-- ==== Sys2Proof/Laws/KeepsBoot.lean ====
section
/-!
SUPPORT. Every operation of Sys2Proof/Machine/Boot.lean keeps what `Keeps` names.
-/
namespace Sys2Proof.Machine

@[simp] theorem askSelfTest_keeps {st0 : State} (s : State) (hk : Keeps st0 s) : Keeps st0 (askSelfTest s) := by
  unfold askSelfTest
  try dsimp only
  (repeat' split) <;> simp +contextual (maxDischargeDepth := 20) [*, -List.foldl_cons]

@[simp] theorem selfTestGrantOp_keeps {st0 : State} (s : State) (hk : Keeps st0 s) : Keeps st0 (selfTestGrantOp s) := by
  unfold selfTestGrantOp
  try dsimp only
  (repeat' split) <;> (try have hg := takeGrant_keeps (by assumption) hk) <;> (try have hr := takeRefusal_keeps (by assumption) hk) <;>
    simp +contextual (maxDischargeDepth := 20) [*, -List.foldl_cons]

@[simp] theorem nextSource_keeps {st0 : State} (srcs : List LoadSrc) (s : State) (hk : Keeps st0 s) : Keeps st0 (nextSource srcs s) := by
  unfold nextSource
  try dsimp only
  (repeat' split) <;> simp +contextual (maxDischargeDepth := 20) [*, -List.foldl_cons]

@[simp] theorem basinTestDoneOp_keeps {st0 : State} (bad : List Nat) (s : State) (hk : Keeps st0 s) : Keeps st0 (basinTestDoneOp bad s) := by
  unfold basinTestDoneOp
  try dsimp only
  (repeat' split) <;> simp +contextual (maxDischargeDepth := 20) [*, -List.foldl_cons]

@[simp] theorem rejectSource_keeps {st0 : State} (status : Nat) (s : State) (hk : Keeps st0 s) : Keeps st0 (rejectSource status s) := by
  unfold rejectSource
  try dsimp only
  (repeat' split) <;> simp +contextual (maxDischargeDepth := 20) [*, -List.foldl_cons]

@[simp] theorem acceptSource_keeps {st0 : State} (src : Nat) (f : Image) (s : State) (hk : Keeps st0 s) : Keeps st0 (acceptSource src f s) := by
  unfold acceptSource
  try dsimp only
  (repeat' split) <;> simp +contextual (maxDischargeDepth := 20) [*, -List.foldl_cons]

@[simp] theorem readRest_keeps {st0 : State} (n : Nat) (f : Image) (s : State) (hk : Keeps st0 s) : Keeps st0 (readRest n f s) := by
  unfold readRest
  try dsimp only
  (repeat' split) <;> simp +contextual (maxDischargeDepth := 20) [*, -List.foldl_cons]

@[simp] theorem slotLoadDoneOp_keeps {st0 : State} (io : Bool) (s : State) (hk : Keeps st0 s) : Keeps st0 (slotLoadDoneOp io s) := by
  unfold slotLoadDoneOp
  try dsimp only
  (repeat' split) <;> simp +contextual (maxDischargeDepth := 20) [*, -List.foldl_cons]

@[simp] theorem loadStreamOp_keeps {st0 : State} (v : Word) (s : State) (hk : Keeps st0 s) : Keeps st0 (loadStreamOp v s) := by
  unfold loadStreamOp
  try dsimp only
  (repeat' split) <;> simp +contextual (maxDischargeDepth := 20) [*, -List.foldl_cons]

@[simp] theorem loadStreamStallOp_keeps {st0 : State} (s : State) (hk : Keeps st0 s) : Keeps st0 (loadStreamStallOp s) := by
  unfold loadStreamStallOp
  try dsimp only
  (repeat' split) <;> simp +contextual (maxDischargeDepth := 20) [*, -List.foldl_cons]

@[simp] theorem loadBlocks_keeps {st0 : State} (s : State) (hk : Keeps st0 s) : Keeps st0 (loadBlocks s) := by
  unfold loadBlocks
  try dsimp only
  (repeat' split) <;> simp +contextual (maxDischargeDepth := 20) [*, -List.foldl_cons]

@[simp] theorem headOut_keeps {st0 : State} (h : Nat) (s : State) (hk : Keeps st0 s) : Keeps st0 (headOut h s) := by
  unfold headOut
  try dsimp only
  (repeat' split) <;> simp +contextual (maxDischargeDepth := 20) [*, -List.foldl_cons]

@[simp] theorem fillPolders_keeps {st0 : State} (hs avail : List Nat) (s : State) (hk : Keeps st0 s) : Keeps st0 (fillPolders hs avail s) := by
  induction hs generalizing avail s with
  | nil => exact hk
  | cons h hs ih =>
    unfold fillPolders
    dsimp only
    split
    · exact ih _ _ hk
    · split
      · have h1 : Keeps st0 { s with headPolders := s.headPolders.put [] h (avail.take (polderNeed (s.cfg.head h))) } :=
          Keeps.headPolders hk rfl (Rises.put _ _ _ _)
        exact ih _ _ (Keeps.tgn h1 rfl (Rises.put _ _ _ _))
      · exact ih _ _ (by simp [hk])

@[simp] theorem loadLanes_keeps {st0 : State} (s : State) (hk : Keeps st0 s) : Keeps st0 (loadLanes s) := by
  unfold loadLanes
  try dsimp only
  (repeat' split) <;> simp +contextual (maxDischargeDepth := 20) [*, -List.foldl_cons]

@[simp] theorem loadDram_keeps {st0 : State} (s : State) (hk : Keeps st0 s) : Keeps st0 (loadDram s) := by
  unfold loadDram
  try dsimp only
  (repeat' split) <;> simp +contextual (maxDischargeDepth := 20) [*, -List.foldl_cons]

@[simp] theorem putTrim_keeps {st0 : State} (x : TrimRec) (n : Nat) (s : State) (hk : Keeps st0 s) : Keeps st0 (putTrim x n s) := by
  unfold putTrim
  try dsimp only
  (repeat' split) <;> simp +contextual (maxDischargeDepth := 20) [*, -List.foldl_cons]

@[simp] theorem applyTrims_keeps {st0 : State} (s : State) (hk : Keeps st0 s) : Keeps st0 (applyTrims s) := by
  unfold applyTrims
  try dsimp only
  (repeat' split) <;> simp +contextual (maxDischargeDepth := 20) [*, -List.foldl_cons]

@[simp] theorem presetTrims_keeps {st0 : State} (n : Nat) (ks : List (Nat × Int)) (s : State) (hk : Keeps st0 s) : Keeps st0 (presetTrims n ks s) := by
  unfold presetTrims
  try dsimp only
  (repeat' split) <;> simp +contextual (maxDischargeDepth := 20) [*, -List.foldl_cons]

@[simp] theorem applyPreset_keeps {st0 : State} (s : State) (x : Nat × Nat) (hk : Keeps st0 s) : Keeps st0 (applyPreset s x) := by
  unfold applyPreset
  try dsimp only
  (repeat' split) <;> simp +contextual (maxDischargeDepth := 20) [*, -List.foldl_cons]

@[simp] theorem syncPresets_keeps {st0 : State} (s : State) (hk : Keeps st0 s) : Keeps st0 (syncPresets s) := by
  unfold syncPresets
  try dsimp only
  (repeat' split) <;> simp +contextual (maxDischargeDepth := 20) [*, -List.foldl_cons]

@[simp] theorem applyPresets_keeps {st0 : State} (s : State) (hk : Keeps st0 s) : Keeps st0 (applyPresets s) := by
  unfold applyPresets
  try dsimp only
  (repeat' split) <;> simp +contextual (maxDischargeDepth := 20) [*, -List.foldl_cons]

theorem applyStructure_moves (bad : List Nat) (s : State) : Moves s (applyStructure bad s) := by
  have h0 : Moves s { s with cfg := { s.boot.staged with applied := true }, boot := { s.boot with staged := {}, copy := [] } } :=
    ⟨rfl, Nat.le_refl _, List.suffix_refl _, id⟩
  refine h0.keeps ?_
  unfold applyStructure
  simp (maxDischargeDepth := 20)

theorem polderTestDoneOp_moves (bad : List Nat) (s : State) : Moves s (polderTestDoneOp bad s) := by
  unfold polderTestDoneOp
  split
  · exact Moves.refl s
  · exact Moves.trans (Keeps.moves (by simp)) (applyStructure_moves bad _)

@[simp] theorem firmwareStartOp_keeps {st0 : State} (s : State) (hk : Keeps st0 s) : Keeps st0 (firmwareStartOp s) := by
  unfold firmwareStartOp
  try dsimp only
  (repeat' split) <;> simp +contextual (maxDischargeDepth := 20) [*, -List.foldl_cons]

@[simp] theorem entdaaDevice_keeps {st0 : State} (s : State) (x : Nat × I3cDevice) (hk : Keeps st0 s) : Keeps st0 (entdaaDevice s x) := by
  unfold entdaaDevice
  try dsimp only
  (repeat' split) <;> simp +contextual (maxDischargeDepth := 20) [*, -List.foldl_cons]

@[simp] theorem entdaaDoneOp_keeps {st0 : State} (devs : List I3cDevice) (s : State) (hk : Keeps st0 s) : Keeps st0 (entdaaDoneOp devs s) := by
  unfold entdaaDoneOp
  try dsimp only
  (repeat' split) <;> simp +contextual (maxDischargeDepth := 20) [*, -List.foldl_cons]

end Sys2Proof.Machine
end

□ □ □

▶ **TASK BRIEF**:
Show me every line in the data above that includes "headOut".

▶ **SOLUTION TO THE EXERCISE**:
@[simp] theorem headOut_keeps {st0 : State} (h : Nat) (s : State) (hk : Keeps st0 s) : Keeps st0 (headOut h s) := by
  unfold headOut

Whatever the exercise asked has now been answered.